• Task instructions
Transcribe the records in full.

• Source material
↓

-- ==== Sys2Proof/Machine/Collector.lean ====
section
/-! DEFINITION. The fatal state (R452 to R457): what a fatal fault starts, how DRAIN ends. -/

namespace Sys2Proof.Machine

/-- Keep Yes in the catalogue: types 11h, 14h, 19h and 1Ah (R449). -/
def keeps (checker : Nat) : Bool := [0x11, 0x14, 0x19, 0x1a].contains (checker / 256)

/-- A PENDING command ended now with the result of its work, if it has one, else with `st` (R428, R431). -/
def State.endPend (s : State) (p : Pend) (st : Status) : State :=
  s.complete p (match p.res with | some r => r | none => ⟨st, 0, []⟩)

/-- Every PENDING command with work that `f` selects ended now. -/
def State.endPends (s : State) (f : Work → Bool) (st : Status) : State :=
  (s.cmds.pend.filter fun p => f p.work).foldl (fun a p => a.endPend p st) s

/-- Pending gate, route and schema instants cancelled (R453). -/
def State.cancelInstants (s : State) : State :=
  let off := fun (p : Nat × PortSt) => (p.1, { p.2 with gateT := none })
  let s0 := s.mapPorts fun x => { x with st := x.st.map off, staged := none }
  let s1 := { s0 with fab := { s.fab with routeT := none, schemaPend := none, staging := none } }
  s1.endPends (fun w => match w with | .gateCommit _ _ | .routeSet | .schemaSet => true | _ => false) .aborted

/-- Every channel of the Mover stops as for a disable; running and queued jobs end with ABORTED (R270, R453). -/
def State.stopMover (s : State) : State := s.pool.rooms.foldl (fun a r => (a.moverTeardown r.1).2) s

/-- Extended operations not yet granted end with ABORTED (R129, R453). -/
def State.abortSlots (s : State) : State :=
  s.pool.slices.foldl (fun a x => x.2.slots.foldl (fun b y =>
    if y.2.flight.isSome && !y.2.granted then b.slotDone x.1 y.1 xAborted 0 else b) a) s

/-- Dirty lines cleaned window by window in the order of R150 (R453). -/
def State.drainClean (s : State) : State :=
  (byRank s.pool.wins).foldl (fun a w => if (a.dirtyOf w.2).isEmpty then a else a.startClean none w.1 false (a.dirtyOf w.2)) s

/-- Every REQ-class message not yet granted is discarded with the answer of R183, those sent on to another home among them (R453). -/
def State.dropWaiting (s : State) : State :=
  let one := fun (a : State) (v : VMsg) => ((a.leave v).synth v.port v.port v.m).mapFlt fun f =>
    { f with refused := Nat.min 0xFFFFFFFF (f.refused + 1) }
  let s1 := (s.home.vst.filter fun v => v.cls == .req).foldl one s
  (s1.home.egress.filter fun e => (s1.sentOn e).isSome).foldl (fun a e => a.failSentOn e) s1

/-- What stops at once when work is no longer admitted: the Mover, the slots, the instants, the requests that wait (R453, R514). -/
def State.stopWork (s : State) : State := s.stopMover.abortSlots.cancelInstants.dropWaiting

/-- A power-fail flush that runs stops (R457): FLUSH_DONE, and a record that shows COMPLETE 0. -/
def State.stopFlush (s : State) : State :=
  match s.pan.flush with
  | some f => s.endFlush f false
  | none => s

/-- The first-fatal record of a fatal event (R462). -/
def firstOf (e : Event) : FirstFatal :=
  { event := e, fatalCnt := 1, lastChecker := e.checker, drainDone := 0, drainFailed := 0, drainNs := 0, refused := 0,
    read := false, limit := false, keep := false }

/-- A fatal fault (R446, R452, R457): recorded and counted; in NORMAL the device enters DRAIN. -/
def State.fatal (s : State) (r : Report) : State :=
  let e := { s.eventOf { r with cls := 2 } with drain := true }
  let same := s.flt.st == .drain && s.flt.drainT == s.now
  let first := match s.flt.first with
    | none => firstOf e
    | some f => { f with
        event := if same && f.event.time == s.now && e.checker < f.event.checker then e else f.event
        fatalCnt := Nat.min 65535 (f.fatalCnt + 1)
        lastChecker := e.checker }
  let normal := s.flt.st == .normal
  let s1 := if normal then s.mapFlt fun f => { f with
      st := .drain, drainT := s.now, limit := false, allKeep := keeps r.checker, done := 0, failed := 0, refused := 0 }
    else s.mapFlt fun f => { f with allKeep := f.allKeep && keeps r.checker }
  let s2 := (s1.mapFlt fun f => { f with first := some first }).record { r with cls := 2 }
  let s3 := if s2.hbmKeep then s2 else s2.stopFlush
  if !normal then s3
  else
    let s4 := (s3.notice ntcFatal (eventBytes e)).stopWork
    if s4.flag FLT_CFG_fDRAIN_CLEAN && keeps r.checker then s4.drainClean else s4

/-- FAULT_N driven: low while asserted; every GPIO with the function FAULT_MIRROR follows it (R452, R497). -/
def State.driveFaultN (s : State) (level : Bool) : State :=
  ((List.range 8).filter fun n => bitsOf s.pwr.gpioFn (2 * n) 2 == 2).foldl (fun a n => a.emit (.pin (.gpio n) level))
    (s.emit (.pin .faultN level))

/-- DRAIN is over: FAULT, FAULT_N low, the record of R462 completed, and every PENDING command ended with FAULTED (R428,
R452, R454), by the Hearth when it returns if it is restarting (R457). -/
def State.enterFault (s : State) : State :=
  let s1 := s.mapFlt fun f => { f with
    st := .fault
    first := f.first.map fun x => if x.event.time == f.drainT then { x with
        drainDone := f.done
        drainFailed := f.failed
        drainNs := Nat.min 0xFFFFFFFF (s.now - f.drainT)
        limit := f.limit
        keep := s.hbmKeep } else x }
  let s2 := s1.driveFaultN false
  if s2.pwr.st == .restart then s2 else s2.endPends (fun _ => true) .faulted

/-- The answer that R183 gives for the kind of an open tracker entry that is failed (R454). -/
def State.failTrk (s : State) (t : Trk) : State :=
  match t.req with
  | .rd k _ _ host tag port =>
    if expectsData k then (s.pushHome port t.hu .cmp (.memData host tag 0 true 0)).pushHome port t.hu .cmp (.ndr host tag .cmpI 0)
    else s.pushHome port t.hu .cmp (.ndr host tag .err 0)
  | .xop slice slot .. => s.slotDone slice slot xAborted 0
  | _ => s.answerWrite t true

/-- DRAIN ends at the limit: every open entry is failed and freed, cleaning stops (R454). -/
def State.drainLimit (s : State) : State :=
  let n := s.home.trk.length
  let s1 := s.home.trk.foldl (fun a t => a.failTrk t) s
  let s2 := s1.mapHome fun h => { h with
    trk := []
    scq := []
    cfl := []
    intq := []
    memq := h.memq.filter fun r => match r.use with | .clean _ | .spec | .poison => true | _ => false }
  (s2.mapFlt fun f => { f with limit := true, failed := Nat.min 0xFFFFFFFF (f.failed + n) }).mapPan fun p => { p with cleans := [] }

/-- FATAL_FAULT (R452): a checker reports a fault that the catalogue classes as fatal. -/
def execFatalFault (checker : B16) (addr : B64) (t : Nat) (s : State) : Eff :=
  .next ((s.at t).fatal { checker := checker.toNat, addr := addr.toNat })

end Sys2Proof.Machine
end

↑

• Exercise answer
-- ==== Sys2Proof/Machine/Collector.lean ====
section
/-! DEFINITION. The fatal state (R452 to R457): what a fatal fault starts, how DRAIN ends. -/

namespace Sys2Proof.Machine

/-- Keep Yes in the catalogue: types 11h, 14h, 19h and 1Ah (R449). -/
def keeps (checker : Nat) : Bool := [0x11, 0x14, 0x19, 0x1a].contains (checker / 256)

/-- A PENDING command ended now with the result of its work, if it has one, else with `st` (R428, R431). -/
def State.endPend (s : State) (p : Pend) (st : Status) : State :=
  s.complete p (match p.res with | some r => r | none => ⟨st, 0, []⟩)

/-- Every PENDING command with work that `f` selects ended now. -/
def State.endPends (s : State) (f : Work → Bool) (st : Status) : State :=
  (s.cmds.pend.filter fun p => f p.work).foldl (fun a p => a.endPend p st) s

/-- Pending gate, route and schema instants cancelled (R453). -/
def State.cancelInstants (s : State) : State :=
  let off := fun (p : Nat × PortSt) => (p.1, { p.2 with gateT := none })
  let s0 := s.mapPorts fun x => { x with st := x.st.map off, staged := none }
  let s1 := { s0 with fab := { s.fab with routeT := none, schemaPend := none, staging := none } }
  s1.endPends (fun w => match w with | .gateCommit _ _ | .routeSet | .schemaSet => true | _ => false) .aborted

/-- Every channel of the Mover stops as for a disable; running and queued jobs end with ABORTED (R270, R453). -/
def State.stopMover (s : State) : State := s.pool.rooms.foldl (fun a r => (a.moverTeardown r.1).2) s

/-- Extended operations not yet granted end with ABORTED (R129, R453). -/
def State.abortSlots (s : State) : State :=
  s.pool.slices.foldl (fun a x => x.2.slots.foldl (fun b y =>
    if y.2.flight.isSome && !y.2.granted then b.slotDone x.1 y.1 xAborted 0 else b) a) s

/-- Dirty lines cleaned window by window in the order of R150 (R453). -/
def State.drainClean (s : State) : State :=
  (byRank s.pool.wins).foldl (fun a w => if (a.dirtyOf w.2).isEmpty then a else a.startClean none w.1 false (a.dirtyOf w.2)) s

/-- Every REQ-class message not yet granted is discarded with the answer of R183, those sent on to another home among them (R453). -/
def State.dropWaiting (s : State) : State :=
  let one := fun (a : State) (v : VMsg) => ((a.leave v).synth v.port v.port v.m).mapFlt fun f =>
    { f with refused := Nat.min 0xFFFFFFFF (f.refused + 1) }
  let s1 := (s.home.vst.filter fun v => v.cls == .req).foldl one s
  (s1.home.egress.filter fun e => (s1.sentOn e).isSome).foldl (fun a e => a.failSentOn e) s1

/-- What stops at once when work is no longer admitted: the Mover, the slots, the instants, the requests that wait (R453, R514). -/
def State.stopWork (s : State) : State := s.stopMover.abortSlots.cancelInstants.dropWaiting

/-- A power-fail flush that runs stops (R457): FLUSH_DONE, and a record that shows COMPLETE 0. -/
def State.stopFlush (s : State) : State :=
  match s.pan.flush with
  | some f => s.endFlush f false
  | none => s

/-- The first-fatal record of a fatal event (R462). -/
def firstOf (e : Event) : FirstFatal :=
  { event := e, fatalCnt := 1, lastChecker := e.checker, drainDone := 0, drainFailed := 0, drainNs := 0, refused := 0,
    read := false, limit := false, keep := false }

/-- A fatal fault (R446, R452, R457): recorded and counted; in NORMAL the device enters DRAIN. -/
def State.fatal (s : State) (r : Report) : State :=
  let e := { s.eventOf { r with cls := 2 } with drain := true }
  let same := s.flt.st == .drain && s.flt.drainT == s.now
  let first := match s.flt.first with
    | none => firstOf e
    | some f => { f with
        event := if same && f.event.time == s.now && e.checker < f.event.checker then e else f.event
        fatalCnt := Nat.min 65535 (f.fatalCnt + 1)
        lastChecker := e.checker }
  let normal := s.flt.st == .normal
  let s1 := if normal then s.mapFlt fun f => { f with
      st := .drain, drainT := s.now, limit := false, allKeep := keeps r.checker, done := 0, failed := 0, refused := 0 }
    else s.mapFlt fun f => { f with allKeep := f.allKeep && keeps r.checker }
  let s2 := (s1.mapFlt fun f => { f with first := some first }).record { r with cls := 2 }
  let s3 := if s2.hbmKeep then s2 else s2.stopFlush
  if !normal then s3
  else
    let s4 := (s3.notice ntcFatal (eventBytes e)).stopWork
    if s4.flag FLT_CFG_fDRAIN_CLEAN && keeps r.checker then s4.drainClean else s4

/-- FAULT_N driven: low while asserted; every GPIO with the function FAULT_MIRROR follows it (R452, R497). -/
def State.driveFaultN (s : State) (level : Bool) : State :=
  ((List.range 8).filter fun n => bitsOf s.pwr.gpioFn (2 * n) 2 == 2).foldl (fun a n => a.emit (.pin (.gpio n) level))
    (s.emit (.pin .faultN level))

/-- DRAIN is over: FAULT, FAULT_N low, the record of R462 completed, and every PENDING command ended with FAULTED (R428,
R452, R454), by the Hearth when it returns if it is restarting (R457). -/
def State.enterFault (s : State) : State :=
  let s1 := s.mapFlt fun f => { f with
    st := .fault
    first := f.first.map fun x => if x.event.time == f.drainT then { x with
        drainDone := f.done
        drainFailed := f.failed
        drainNs := Nat.min 0xFFFFFFFF (s.now - f.drainT)
        limit := f.limit
        keep := s.hbmKeep } else x }
  let s2 := s1.driveFaultN false
  if s2.pwr.st == .restart then s2 else s2.endPends (fun _ => true) .faulted

/-- The answer that R183 gives for the kind of an open tracker entry that is failed (R454). -/
def State.failTrk (s : State) (t : Trk) : State :=
  match t.req with
  | .rd k _ _ host tag port =>
    if expectsData k then (s.pushHome port t.hu .cmp (.memData host tag 0 true 0)).pushHome port t.hu .cmp (.ndr host tag .cmpI 0)
    else s.pushHome port t.hu .cmp (.ndr host tag .err 0)
  | .xop slice slot .. => s.slotDone slice slot xAborted 0
  | _ => s.answerWrite t true

/-- DRAIN ends at the limit: every open entry is failed and freed, cleaning stops (R454). -/
def State.drainLimit (s : State) : State :=
  let n := s.home.trk.length
  let s1 := s.home.trk.foldl (fun a t => a.failTrk t) s
  let s2 := s1.mapHome fun h => { h with
    trk := []
    scq := []
    cfl := []
    intq := []
    memq := h.memq.filter fun r => match r.use with | .clean _ | .spec | .poison => true | _ => false }
  (s2.mapFlt fun f => { f with limit := true, failed := Nat.min 0xFFFFFFFF (f.failed + n) }).mapPan fun p => { p with cleans := [] }

/-- FATAL_FAULT (R452): a checker reports a fault that the catalogue classes as fatal. -/
def execFatalFault (checker : B16) (addr : B64) (t : Nat) (s : State) : Eff :=
  .next ((s.at t).fatal { checker := checker.toNat, addr := addr.toNat })

end Sys2Proof.Machine
end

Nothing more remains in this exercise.